++++ Data to use

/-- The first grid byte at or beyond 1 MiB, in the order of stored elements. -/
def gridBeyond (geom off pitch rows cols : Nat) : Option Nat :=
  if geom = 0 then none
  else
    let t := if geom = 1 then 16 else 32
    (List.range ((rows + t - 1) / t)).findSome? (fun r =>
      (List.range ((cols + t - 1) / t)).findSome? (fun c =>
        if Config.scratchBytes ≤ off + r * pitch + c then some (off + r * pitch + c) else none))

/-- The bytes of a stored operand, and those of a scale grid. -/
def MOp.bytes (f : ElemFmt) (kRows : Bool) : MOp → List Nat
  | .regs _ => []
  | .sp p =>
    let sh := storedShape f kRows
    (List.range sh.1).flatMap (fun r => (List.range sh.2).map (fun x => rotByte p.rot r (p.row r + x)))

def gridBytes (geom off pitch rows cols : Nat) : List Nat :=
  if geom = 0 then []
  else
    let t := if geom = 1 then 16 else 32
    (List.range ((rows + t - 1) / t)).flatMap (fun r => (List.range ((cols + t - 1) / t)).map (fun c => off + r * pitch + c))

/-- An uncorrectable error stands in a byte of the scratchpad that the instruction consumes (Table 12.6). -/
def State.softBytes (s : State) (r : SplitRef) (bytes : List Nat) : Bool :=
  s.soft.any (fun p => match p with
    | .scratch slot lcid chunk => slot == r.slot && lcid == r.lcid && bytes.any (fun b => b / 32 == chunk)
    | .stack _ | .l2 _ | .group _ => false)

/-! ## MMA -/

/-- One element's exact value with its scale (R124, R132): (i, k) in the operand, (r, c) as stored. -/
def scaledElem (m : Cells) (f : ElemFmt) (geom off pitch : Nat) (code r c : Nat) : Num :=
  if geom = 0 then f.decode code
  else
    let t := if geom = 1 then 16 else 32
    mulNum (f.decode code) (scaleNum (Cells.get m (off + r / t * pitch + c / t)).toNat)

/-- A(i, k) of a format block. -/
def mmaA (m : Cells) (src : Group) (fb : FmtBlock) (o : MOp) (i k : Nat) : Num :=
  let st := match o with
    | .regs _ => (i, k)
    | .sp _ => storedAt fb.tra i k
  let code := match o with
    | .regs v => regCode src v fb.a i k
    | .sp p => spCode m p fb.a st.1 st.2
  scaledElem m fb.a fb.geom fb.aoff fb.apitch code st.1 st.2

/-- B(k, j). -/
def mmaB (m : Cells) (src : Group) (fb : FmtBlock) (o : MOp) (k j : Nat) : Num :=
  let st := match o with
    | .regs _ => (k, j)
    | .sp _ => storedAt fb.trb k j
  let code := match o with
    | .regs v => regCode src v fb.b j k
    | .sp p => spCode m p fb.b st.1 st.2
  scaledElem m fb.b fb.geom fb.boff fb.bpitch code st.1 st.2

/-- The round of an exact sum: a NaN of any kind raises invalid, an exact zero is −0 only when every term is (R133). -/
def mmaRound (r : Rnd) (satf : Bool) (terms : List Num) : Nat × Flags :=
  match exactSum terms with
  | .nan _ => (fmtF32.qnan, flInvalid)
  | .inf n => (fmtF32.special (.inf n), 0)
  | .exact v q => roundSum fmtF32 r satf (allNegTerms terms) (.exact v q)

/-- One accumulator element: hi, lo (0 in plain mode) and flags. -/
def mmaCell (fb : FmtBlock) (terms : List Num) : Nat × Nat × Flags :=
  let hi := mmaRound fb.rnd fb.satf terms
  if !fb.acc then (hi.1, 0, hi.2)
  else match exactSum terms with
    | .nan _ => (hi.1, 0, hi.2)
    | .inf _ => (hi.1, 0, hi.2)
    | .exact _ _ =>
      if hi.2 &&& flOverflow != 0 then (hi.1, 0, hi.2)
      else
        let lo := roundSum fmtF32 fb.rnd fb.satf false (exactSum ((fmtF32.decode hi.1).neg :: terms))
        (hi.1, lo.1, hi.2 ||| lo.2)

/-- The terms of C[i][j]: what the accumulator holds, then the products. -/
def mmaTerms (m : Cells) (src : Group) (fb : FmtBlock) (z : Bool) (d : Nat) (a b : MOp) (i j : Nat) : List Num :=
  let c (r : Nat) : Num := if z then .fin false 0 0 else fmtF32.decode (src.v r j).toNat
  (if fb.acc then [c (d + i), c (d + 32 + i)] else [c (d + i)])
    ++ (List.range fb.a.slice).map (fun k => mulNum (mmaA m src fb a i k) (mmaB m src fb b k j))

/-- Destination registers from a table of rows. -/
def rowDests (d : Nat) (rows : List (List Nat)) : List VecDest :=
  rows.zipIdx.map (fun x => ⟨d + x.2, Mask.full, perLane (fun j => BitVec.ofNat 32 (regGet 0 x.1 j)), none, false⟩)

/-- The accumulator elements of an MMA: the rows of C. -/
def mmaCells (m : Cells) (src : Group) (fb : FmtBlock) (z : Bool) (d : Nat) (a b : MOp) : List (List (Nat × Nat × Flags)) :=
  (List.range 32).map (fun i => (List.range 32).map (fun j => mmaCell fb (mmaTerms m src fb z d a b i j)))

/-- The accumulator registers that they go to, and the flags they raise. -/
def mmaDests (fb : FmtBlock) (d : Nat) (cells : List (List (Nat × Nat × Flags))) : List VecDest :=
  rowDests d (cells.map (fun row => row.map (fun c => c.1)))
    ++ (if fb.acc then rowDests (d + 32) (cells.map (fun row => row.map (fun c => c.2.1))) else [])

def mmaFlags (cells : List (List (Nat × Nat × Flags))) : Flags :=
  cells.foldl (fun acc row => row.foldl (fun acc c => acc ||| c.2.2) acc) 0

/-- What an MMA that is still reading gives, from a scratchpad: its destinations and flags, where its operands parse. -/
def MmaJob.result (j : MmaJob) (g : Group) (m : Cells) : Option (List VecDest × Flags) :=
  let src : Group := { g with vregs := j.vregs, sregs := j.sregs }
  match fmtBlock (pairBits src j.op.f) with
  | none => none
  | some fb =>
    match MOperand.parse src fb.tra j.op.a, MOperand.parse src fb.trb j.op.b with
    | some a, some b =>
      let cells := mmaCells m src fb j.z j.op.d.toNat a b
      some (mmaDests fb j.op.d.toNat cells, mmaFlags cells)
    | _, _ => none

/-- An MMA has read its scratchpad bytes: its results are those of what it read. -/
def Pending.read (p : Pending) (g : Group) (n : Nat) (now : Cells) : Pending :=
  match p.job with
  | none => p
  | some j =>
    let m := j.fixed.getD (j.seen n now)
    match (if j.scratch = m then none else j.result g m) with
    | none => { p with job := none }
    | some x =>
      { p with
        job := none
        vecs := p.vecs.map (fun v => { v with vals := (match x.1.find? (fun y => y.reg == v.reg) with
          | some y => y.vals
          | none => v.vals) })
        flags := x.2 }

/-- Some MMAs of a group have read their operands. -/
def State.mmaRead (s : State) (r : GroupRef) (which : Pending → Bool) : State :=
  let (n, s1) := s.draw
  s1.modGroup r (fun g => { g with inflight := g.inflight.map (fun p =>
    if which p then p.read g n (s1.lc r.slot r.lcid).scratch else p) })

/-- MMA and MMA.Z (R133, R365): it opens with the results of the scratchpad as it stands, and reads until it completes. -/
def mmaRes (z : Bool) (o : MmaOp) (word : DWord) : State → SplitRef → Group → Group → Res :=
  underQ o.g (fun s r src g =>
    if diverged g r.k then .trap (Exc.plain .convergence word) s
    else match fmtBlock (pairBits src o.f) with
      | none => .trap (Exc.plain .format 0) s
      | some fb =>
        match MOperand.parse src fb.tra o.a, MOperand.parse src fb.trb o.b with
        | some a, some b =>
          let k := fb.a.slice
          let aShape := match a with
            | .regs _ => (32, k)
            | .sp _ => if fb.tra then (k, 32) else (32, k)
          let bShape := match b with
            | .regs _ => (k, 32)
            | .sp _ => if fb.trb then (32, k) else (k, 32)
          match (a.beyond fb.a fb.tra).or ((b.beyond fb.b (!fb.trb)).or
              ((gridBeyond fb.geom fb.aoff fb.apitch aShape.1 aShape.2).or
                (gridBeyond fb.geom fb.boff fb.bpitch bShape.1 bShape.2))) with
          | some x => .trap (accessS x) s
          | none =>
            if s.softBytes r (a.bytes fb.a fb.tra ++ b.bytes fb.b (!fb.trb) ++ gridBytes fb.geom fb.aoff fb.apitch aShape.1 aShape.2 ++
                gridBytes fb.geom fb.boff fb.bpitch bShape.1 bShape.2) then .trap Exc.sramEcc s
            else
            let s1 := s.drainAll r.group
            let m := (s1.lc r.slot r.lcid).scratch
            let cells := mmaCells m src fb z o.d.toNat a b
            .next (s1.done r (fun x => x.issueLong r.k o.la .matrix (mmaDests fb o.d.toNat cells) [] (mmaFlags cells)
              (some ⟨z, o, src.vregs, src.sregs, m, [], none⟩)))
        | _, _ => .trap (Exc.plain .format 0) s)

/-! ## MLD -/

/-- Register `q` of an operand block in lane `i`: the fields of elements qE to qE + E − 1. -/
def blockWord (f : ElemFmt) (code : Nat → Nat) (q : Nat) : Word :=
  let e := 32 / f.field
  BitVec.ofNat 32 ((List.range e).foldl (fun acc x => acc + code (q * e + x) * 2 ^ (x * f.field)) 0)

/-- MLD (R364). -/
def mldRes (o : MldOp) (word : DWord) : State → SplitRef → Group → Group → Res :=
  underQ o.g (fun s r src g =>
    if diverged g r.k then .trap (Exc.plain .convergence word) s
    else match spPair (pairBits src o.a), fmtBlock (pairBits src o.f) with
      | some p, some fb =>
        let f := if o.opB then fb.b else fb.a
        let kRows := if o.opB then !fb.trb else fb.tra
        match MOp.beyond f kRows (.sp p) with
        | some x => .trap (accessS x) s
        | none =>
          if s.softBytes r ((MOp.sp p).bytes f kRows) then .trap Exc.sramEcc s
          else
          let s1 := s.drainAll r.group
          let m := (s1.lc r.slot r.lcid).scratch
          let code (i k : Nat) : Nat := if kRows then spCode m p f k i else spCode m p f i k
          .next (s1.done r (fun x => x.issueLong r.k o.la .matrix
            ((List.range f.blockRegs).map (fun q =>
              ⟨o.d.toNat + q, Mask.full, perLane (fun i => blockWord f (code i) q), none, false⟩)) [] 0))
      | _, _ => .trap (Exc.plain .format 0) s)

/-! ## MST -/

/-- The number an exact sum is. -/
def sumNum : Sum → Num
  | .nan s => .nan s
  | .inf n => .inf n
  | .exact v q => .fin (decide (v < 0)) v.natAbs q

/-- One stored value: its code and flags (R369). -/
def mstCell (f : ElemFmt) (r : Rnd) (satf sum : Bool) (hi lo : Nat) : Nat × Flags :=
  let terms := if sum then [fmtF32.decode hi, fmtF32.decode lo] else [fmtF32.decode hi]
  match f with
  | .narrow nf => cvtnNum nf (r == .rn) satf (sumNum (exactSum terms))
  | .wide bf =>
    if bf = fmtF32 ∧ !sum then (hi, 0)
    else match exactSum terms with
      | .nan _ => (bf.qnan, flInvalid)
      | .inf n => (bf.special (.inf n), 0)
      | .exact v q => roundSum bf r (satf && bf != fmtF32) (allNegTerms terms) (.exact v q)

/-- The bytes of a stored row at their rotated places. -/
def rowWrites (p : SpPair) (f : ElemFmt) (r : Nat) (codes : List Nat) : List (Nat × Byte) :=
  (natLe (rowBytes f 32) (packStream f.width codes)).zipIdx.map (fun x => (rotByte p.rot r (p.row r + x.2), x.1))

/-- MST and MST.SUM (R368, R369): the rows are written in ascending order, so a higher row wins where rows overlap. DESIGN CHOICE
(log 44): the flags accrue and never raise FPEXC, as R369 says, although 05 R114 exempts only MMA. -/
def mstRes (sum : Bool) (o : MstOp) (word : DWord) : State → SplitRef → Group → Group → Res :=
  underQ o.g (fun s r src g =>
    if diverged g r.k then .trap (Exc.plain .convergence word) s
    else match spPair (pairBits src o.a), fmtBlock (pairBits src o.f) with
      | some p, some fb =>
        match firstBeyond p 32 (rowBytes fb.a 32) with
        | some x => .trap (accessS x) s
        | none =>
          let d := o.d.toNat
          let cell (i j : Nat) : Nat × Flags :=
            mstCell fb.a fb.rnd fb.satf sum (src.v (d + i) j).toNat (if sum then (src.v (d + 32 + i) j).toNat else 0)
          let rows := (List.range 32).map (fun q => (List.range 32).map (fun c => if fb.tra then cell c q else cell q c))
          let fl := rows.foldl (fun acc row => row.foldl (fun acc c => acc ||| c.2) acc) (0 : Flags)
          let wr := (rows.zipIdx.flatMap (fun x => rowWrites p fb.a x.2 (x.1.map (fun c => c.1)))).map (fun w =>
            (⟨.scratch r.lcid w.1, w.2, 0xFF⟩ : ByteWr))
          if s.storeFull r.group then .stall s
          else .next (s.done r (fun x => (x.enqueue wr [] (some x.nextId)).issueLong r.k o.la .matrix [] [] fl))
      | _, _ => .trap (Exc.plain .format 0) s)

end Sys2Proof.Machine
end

++++++++

Output the line that contains "let fl := rows.foldl", followed by every later line in the listing, with no line omitted and none added.

Result below.
          let fl := rows.foldl (fun acc row => row.foldl (fun acc c => acc ||| c.2) acc) (0 : Flags)
          let wr := (rows.zipIdx.flatMap (fun x => rowWrites p fb.a x.2 (x.1.map (fun c => c.1)))).map (fun w =>
            (⟨.scratch r.lcid w.1, w.2, 0xFF⟩ : ByteWr))
          if s.storeFull r.group then .stall s
          else .next (s.done r (fun x => (x.enqueue wr [] (some x.nextId)).issueLong r.k o.la .matrix [] [] fl))
      | _, _ => .trap (Exc.plain .format 0) s)

end Sys2Proof.Machine
end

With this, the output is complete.